(Extracted data)
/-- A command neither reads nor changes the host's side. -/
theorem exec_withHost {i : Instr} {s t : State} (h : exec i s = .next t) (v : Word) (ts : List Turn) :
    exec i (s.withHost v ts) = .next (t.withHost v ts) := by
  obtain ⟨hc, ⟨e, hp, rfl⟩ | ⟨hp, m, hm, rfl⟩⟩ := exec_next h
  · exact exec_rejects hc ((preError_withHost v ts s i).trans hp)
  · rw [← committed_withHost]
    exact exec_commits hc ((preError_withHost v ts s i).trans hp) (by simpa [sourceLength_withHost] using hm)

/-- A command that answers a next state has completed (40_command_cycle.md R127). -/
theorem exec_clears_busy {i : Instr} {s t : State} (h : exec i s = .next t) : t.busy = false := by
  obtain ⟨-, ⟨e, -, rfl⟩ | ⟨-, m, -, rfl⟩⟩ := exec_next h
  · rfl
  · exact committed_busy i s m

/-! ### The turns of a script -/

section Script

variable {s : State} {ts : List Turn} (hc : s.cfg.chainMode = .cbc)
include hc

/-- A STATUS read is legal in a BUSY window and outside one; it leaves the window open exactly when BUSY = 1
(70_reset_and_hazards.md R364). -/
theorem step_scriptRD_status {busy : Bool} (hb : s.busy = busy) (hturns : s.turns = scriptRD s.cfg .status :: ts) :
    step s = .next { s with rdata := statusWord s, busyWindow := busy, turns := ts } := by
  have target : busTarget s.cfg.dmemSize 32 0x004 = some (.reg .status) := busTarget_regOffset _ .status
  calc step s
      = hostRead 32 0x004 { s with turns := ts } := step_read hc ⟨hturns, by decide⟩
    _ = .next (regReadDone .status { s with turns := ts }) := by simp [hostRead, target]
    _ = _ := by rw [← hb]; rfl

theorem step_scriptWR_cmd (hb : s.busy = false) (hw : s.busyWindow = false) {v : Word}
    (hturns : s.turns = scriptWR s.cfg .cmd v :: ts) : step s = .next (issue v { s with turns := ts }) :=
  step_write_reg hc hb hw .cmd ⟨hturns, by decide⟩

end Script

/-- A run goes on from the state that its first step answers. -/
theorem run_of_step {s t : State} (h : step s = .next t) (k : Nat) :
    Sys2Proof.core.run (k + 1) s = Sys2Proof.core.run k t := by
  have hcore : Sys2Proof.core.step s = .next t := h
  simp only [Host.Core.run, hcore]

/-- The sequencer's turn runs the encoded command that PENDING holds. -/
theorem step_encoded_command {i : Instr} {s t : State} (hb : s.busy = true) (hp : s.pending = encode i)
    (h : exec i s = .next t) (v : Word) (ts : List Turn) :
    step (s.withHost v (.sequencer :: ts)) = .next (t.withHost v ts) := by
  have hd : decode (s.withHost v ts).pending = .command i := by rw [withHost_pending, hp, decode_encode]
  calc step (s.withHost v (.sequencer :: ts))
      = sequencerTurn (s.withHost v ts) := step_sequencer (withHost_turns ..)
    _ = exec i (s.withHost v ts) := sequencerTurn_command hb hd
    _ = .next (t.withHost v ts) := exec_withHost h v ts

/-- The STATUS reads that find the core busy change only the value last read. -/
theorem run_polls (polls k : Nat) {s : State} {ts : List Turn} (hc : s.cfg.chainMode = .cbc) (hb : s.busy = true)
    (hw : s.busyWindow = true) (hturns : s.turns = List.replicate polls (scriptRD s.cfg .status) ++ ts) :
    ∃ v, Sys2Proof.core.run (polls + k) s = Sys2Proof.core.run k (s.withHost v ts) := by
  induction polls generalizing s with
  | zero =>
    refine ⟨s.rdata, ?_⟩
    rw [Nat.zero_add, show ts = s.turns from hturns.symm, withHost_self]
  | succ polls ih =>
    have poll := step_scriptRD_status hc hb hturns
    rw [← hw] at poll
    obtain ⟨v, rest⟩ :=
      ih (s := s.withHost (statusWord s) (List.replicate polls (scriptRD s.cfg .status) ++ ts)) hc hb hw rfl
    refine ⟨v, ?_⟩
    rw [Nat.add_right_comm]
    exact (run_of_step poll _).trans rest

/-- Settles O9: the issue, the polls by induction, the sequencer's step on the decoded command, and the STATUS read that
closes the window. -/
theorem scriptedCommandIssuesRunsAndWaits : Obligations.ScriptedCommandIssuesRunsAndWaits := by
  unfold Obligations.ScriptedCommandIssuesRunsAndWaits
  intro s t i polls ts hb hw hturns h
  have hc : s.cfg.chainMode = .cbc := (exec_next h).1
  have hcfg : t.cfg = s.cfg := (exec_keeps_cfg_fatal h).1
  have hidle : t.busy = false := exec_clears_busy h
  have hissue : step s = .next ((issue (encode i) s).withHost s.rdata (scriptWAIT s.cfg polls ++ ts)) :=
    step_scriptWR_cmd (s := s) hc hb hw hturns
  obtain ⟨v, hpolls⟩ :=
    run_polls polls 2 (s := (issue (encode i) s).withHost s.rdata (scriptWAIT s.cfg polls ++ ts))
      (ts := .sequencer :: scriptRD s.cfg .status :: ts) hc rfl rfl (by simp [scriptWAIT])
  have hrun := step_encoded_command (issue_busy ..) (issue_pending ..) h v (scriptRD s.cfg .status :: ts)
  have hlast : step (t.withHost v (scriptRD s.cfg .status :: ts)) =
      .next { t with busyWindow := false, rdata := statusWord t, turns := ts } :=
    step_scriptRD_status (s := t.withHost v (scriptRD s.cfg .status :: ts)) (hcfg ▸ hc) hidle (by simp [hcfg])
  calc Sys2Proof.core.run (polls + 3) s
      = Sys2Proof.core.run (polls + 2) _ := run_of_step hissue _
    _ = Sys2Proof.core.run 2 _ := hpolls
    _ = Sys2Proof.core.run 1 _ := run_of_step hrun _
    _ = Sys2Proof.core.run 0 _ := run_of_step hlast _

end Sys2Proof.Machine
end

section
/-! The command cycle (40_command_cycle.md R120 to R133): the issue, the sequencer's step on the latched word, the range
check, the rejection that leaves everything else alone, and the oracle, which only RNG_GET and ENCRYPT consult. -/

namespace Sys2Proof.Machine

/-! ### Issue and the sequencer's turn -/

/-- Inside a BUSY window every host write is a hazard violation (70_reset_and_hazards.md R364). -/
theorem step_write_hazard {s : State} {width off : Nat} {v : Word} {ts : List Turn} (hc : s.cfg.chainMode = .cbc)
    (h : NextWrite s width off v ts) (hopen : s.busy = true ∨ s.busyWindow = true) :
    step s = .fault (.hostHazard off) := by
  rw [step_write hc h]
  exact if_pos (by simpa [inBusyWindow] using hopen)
(End Extracted data)
→ Assignment:
Every record needs to be written out again, exactly as it was given.

→ Problem solution:
/-- A command neither reads nor changes the host's side. -/
theorem exec_withHost {i : Instr} {s t : State} (h : exec i s = .next t) (v : Word) (ts : List Turn) :
    exec i (s.withHost v ts) = .next (t.withHost v ts) := by
  obtain ⟨hc, ⟨e, hp, rfl⟩ | ⟨hp, m, hm, rfl⟩⟩ := exec_next h
  · exact exec_rejects hc ((preError_withHost v ts s i).trans hp)
  · rw [← committed_withHost]
    exact exec_commits hc ((preError_withHost v ts s i).trans hp) (by simpa [sourceLength_withHost] using hm)

/-- A command that answers a next state has completed (40_command_cycle.md R127). -/
theorem exec_clears_busy {i : Instr} {s t : State} (h : exec i s = .next t) : t.busy = false := by
  obtain ⟨-, ⟨e, -, rfl⟩ | ⟨-, m, -, rfl⟩⟩ := exec_next h
  · rfl
  · exact committed_busy i s m

/-! ### The turns of a script -/

section Script

variable {s : State} {ts : List Turn} (hc : s.cfg.chainMode = .cbc)
include hc

/-- A STATUS read is legal in a BUSY window and outside one; it leaves the window open exactly when BUSY = 1
(70_reset_and_hazards.md R364). -/
theorem step_scriptRD_status {busy : Bool} (hb : s.busy = busy) (hturns : s.turns = scriptRD s.cfg .status :: ts) :
    step s = .next { s with rdata := statusWord s, busyWindow := busy, turns := ts } := by
  have target : busTarget s.cfg.dmemSize 32 0x004 = some (.reg .status) := busTarget_regOffset _ .status
  calc step s
      = hostRead 32 0x004 { s with turns := ts } := step_read hc ⟨hturns, by decide⟩
    _ = .next (regReadDone .status { s with turns := ts }) := by simp [hostRead, target]
    _ = _ := by rw [← hb]; rfl

theorem step_scriptWR_cmd (hb : s.busy = false) (hw : s.busyWindow = false) {v : Word}
    (hturns : s.turns = scriptWR s.cfg .cmd v :: ts) : step s = .next (issue v { s with turns := ts }) :=
  step_write_reg hc hb hw .cmd ⟨hturns, by decide⟩

end Script

/-- A run goes on from the state that its first step answers. -/
theorem run_of_step {s t : State} (h : step s = .next t) (k : Nat) :
    Sys2Proof.core.run (k + 1) s = Sys2Proof.core.run k t := by
  have hcore : Sys2Proof.core.step s = .next t := h
  simp only [Host.Core.run, hcore]

/-- The sequencer's turn runs the encoded command that PENDING holds. -/
theorem step_encoded_command {i : Instr} {s t : State} (hb : s.busy = true) (hp : s.pending = encode i)
    (h : exec i s = .next t) (v : Word) (ts : List Turn) :
    step (s.withHost v (.sequencer :: ts)) = .next (t.withHost v ts) := by
  have hd : decode (s.withHost v ts).pending = .command i := by rw [withHost_pending, hp, decode_encode]
  calc step (s.withHost v (.sequencer :: ts))
      = sequencerTurn (s.withHost v ts) := step_sequencer (withHost_turns ..)
    _ = exec i (s.withHost v ts) := sequencerTurn_command hb hd
    _ = .next (t.withHost v ts) := exec_withHost h v ts

/-- The STATUS reads that find the core busy change only the value last read. -/
theorem run_polls (polls k : Nat) {s : State} {ts : List Turn} (hc : s.cfg.chainMode = .cbc) (hb : s.busy = true)
    (hw : s.busyWindow = true) (hturns : s.turns = List.replicate polls (scriptRD s.cfg .status) ++ ts) :
    ∃ v, Sys2Proof.core.run (polls + k) s = Sys2Proof.core.run k (s.withHost v ts) := by
  induction polls generalizing s with
  | zero =>
    refine ⟨s.rdata, ?_⟩
    rw [Nat.zero_add, show ts = s.turns from hturns.symm, withHost_self]
  | succ polls ih =>
    have poll := step_scriptRD_status hc hb hturns
    rw [← hw] at poll
    obtain ⟨v, rest⟩ :=
      ih (s := s.withHost (statusWord s) (List.replicate polls (scriptRD s.cfg .status) ++ ts)) hc hb hw rfl
    refine ⟨v, ?_⟩
    rw [Nat.add_right_comm]
    exact (run_of_step poll _).trans rest

/-- Settles O9: the issue, the polls by induction, the sequencer's step on the decoded command, and the STATUS read that
closes the window. -/
theorem scriptedCommandIssuesRunsAndWaits : Obligations.ScriptedCommandIssuesRunsAndWaits := by
  unfold Obligations.ScriptedCommandIssuesRunsAndWaits
  intro s t i polls ts hb hw hturns h
  have hc : s.cfg.chainMode = .cbc := (exec_next h).1
  have hcfg : t.cfg = s.cfg := (exec_keeps_cfg_fatal h).1
  have hidle : t.busy = false := exec_clears_busy h
  have hissue : step s = .next ((issue (encode i) s).withHost s.rdata (scriptWAIT s.cfg polls ++ ts)) :=
    step_scriptWR_cmd (s := s) hc hb hw hturns
  obtain ⟨v, hpolls⟩ :=
    run_polls polls 2 (s := (issue (encode i) s).withHost s.rdata (scriptWAIT s.cfg polls ++ ts))
      (ts := .sequencer :: scriptRD s.cfg .status :: ts) hc rfl rfl (by simp [scriptWAIT])
  have hrun := step_encoded_command (issue_busy ..) (issue_pending ..) h v (scriptRD s.cfg .status :: ts)
  have hlast : step (t.withHost v (scriptRD s.cfg .status :: ts)) =
      .next { t with busyWindow := false, rdata := statusWord t, turns := ts } :=
    step_scriptRD_status (s := t.withHost v (scriptRD s.cfg .status :: ts)) (hcfg ▸ hc) hidle (by simp [hcfg])
  calc Sys2Proof.core.run (polls + 3) s
      = Sys2Proof.core.run (polls + 2) _ := run_of_step hissue _
    _ = Sys2Proof.core.run 2 _ := hpolls
    _ = Sys2Proof.core.run 1 _ := run_of_step hrun _
    _ = Sys2Proof.core.run 0 _ := run_of_step hlast _

end Sys2Proof.Machine
end

section
/-! The command cycle (40_command_cycle.md R120 to R133): the issue, the sequencer's step on the latched word, the range
check, the rejection that leaves everything else alone, and the oracle, which only RNG_GET and ENCRYPT consult. -/

namespace Sys2Proof.Machine

/-! ### Issue and the sequencer's turn -/

/-- Inside a BUSY window every host write is a hazard violation (70_reset_and_hazards.md R364). -/
theorem step_write_hazard {s : State} {width off : Nat} {v : Word} {ts : List Turn} (hc : s.cfg.chainMode = .cbc)
    (h : NextWrite s width off v ts) (hopen : s.busy = true ∨ s.busyWindow = true) :
    step s = .fault (.hostHazard off) := by
  rw [step_write hc h]
  exact if_pos (by simpa [inBusyWindow] using hopen)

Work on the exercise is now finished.